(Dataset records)
--- START ---

/-- The place of a write that a translating MMU serves, on a machine of plain RAM with this MMU alone (R110, R112). -/
theorem translate_mmu {s : State} {m : Mmu} {l : Label} {a : Addr} {word : Bool} (hv : s.cfg.version = .z8001)
    (hm : s.mmus = [m]) (hr : s.cfg.memMap = []) (hi : s.resetIn = none) (hl : l ≠ .trapStack)
    (resp : m.responds (s.writeAccess l a word) = true) (ht : m.trns = true)
    (ha : word = true → a.off.getLsbD 0 = false) :
    let u := m.served s.cfg (s.writeAccess l a word)
    translate l a true word s = .ok
      (if u.suppress then none else some (memKey s.cfg s.fcw.sn l (m.phys (s.writeAccess l a word))),
       { s with mmus := [u] }) := by
  intro u
  have even : busAddr a word s = .ok (a, s) := by
    cases word with
    | false => rfl
    | true => exact evenAddr_even a s (ha rfl)
  have served : mmuAccess s.cfg (s.writeAccess l a word) [m.track (s.writeAccess l a word)] =
      ([u], m.phys (s.writeAccess l a word)) := by
    obtain ⟨n, o, e⟩ := m.track_inv (s.writeAccess l a word)
    have resp' : (m.track (s.writeAccess l a word)).responds (s.writeAccess l a word) = true := by rw [e]; exact resp
    have ht' : (m.track (s.writeAccess l a word)).trns = true := by rw [e]; exact ht
    have phys : (m.track (s.writeAccess l a word)).phys (s.writeAccess l a word) = m.phys (s.writeAccess l a word) := by
      rw [e]; rfl
    simp only [mmuAccess, resp', ht', phys, if_true]
    rfl
  have label : (l != Label.trapStack) = true := bne_iff_ne.2 hl
  have units : s.units = [m] := (s.units_z8001 hv).trans hm
  unfold translate
  rw [M.bind_ok (resetPoint_none s hi), M.bind_ok even, route_units l a word units]
  simp only [List.map_cons, List.map_nil, served, label, List.any_cons, List.any_nil, Bool.or_false, Bool.true_and]
  split
  · rfl
  · simp [State.taking, admits, hr]

/-- The checks of a write, as the VTR flags they set (R111, R112). -/
theorem Mmu.violations_write (s : State) (m : Mmu) (l : Label) (a : Addr) (word : Bool) :
    let d := m.descs[descIndex a.seg]
    let b := (a.off.extractLsb' 8 8).toNat
    m.violations s.cfg (s.writeAccess l a word) =
      0#3 ++ BitVec.ofBool (if d.attr.getLsbD 5 then decide (b < d.limit.toNat) else decide (d.limit.toNat < b)) ++
        BitVec.ofBool (d.attr.getLsbD 3 && l != .ifetch && !(l == .code && s.cfg.mmuExcAllows1100)) ++
        BitVec.ofBool (d.attr.getLsbD 2) ++ BitVec.ofBool (d.attr.getLsbD 1 && !s.fcw.sn) ++
        BitVec.ofBool (d.attr.getLsbD 0) := by
  intro d b
  have past : decide (if d.attr.getLsbD 5 = true then b < d.limit.toNat else d.limit.toNat < b) =
      if d.attr.getLsbD 5 then decide (b < d.limit.toNat) else decide (d.limit.toNat < b) := by
    split <;> rfl
  rw [← past, Bool.and_assoc, ← excAdmits_eq, ← violationByte_eq]
  simp only [Mmu.violations, State.writeAccess, Bool.and_true]
  rfl

/-- The write warning (R111 (6)). -/
theorem Mmu.warning_write (s : State) (m : Mmu) (l : Label) (a : Addr) (word : Bool) :
    m.warning (s.writeAccess l a word) = true ↔ m.descs[descIndex a.seg].attr.getLsbD 5 = true ∧
      (a.off.extractLsb' 8 8).toNat = m.descs[descIndex a.seg].limit.toNat := by
  simp only [Mmu.warning, State.writeAccess, Mmu.desc, offHigh, Bool.and_true, Bool.and_eq_true, beq_iff_eq,
    BitVec.toNat_eq]

/-- A write without violation marks its descriptor changed and referenced (R101). -/
theorem Mmu.mark_write (s : State) (m : Mmu) (l : Label) (a : Addr) (word : Bool) :
    (m.mark (s.writeAccess l a word)).descs = m.descs.set (descIndex a.seg)
      { m.descs[descIndex a.seg] with attr := m.descs[descIndex a.seg].attr ||| 0xC0 } := by
  simp only [Mmu.mark, State.writeAccess, Mmu.desc, if_true, BitVec.or_assoc]
  rfl

theorem writeByte_of_translate {l : Label} {a : Addr} {s t : State} {k : Option Nat} (v : Byte)
    (h : translate l a true false s = .ok (k, t)) :
    writeByte l a v s = .ok ((), { t with mem := k.elim t.mem fun k => t.mem.write k v }) := by
  unfold writeByte
  rw [M.bind_ok h]
  cases k <;> rfl

theorem writeWord_of_translate {l : Label} {a : Addr} {s t : State} {k : Option Nat} (v : Word)
    (h : translate l a true true s = .ok (k, t)) :
    writeWord l a v s = .ok ((), { t with mem := k.elim t.mem fun k => t.mem.writeWord k v }) := by
  unfold writeWord
  rw [M.bind_ok h]
  cases k <;> rfl

/-- Settles O56: `translate_mmu` gives the place, `Mmu.check_violated` and `Mmu.check_clean` the unit after it. -/
theorem mmuProtection : Obligations.MmuProtection := by
  intro s m l a d b rd sysv cpui exc down past violated causes place wrote hv hm hr hi msen urs mst trns suppress hl
  have served (word : Bool) (ha : word = true → a.off.getLsbD 0 = false) (x : M Unit) (f : Nat → Memory)
      (hx : ∀ k t, translate l a true word s = .ok (k, t) → t.mem = s.mem →
        x s = .ok ((), { t with mem := k.elim s.mem f })) : wrote x (f place) := by
    have resp : m.responds (s.writeAccess l a word) = true := by
      simp only [Mmu.responds, State.writeAccess, msen, urs, Bool.true_and, beq_self_eq_true]
      cases h : m.mst with
      | false => rfl
      | true => simp [mst h]
    have phys : memKey s.cfg s.fcw.sn l (m.phys (s.writeAccess l a word)) = place := by
      simp only [Mmu.phys, trns, if_true]
      rfl
    have run := hx _ _ (translate_mmu hv hm hr hi hl resp trns ha) rfl
    rw [phys] at run
    have flags : m.violations s.cfg (s.writeAccess l a word) = causes := m.violations_write s l a word
    have zero : causes = 0 ↔ violated = false := violationByte_eq_zero rd sysv cpui exc past
    refine ⟨m.served s.cfg (s.writeAccess l a word), ?_⟩
    cases hviol : violated with
    | true =>
      have cause : m.violations s.cfg (s.writeAccess l a word) ≠ 0 := fun h =>
        Bool.false_ne_true ((zero.1 (flags.symm.trans h)).symm.trans hviol)
      obtain ⟨⟨hsup, hdescs⟩, hfirst, hlater⟩ := m.served_violated s.cfg (s.writeAccess l a word) cause hl
      rw [flags] at hfirst hlater
      rw [hsup] at run
      exact ⟨run, fun _ => ⟨hsup, hdescs⟩, fun _ => hfirst, fun _ => hlater, nofun, nofun, nofun⟩
    | false =>
      have clean : m.violations s.cfg (s.writeAccess l a word) = 0 := flags.trans (zero.2 hviol)
      obtain ⟨⟨hsup, hdescs⟩, hquiet, hwarn⟩ := m.served_clean s.cfg (s.writeAccess l a word) clean
      have warns := m.warning_write s l a word
      rw [hsup, suppress] at run
      refine ⟨run, nofun, nofun, nofun, fun _ => ⟨hsup.trans suppress, hdescs.trans (m.mark_write s l a word)⟩,
        fun _ hno => hquiet (Bool.eq_false_iff.2 fun hw => ?_), fun _ hdown hb => hwarn (warns.2 ⟨hdown, hb⟩)⟩
      obtain ⟨hdown, hb⟩ := warns.1 hw
      rcases hno with h | h
      · exact absurd (h.symm.trans hdown) Bool.false_ne_true
      · exact h hb
  have word (v : Word) (k : Option Nat) (t : State) (h : translate l a true true s = .ok (k, t)) (hm : t.mem = s.mem) :
      writeWord l a v s = .ok ((), { t with mem := k.elim s.mem (s.mem.writeWord · v) }) := by
    rw [writeWord_of_translate v h, hm]
  refine ⟨fun v => served false nofun _ (s.mem.write · v) fun k t h hm => ?_, fun ha v =>
    served true (fun _ => (Addr.aligned_w a).1 ha) _ (s.mem.writeWord · v) (word v)⟩
  rw [writeByte_of_translate v h, hm]

end Sys2Proof.Machine
end

section
/-! PROOF. What an instruction writes in memory: every operation leaves each byte outside the stores the instruction names
(R70, R78, R79). -/

namespace Sys2Proof.Machine

open Sys2Proof

/-! Accesses at any address, on a machine of plain RAM without MMUs. -/

/-- The address a word access puts on the bus where `ODD_WORD_ADDR` drops bit 0 (U1). -/
def Addr.even (a : Addr) : Addr := { a with off := a.off &&& 0xFFFE }

theorem Addr.even_lsb (a : Addr) : a.even.off.getLsbD 0 = false := by
  simp [Addr.even, BitVec.getLsbD]

theorem Addr.even_of_lsb {a : Addr} (h : a.off.getLsbD 0 = false) : a.even = a := by
  rw [Addr.even, Addr.even_off a h]

/-- A word transaction goes to the even address, or an odd one stops the run (R80, U1). -/
theorem translate_word (l : Label) (a : Addr) (w : Bool) (s : State) (hi : s.resetIn = none) :
    translate l a w true s = translate l a.even w true s ∨
      translate l a w true s = .error (.fault .oddWordAddress) := by
  have even : evenAddr a.even s = .ok (a.even, s) := evenAddr_even _ s a.even_lsb
  unfold translate
  rw [M.bind_ok (resetPoint_none s hi), M.bind_ok (resetPoint_none s hi)]
  show (evenAddr a >>= _) s = (evenAddr a.even >>= _) s ∨ (evenAddr a >>= _) s = _
  rw [M.bind_ok even]
  cases ha : a.off.getLsbD 0 with
  | false => exact .inl (by rw [M.bind_ok (evenAddr_even a s ha), Addr.even_of_lsb ha])
  | true =>
    cases hc : s.cfg.dropAddressBit0 with
    | false => exact .inr (M.bind_fault (evenAddr_odd a s ha hc))
    | true =>
      have dropped : evenAddr a s = .ok (a.even, s) := by
        unfold evenAddr
        rw [M.bind_ok (M.get_apply s), ha, hc]
        rfl
      exact .inl (M.bind_ok dropped)

/-- A word read on the default platform answers and changes nothing, or an odd address stops the run. -/
theorem readWord_ends (l : Label) (a : Addr) (s : State) (hp : s.plain) :
    readWord l a s = .ok (s.wordAt l a.even, s) ∨ readWord l a s = .error (.fault .oddWordAddress) := by
  have even := readWord_plain l a.even s hp a.even_lsb
  unfold readWord at even ⊢
  rcases translate_word l a false s hp.2.2 with e | e
  · exact .inl (by rw [M.bind_apply, e, ← M.bind_apply, even])
  · exact .inr (M.bind_fault e)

--- END ---

▶ **Problem description**
Each line of the data that holds "else" should be copied.

▶ **The completed task**
      (if u.suppress then none else some (memKey s.cfg s.fcw.sn l (m.phys (s.writeAccess l a word))),
      0#3 ++ BitVec.ofBool (if d.attr.getLsbD 5 then decide (b < d.limit.toNat) else decide (d.limit.toNat < b)) ++
  have past : decide (if d.attr.getLsbD 5 = true then b < d.limit.toNat else d.limit.toNat < b) =
      if d.attr.getLsbD 5 then decide (b < d.limit.toNat) else decide (d.limit.toNat < b) := by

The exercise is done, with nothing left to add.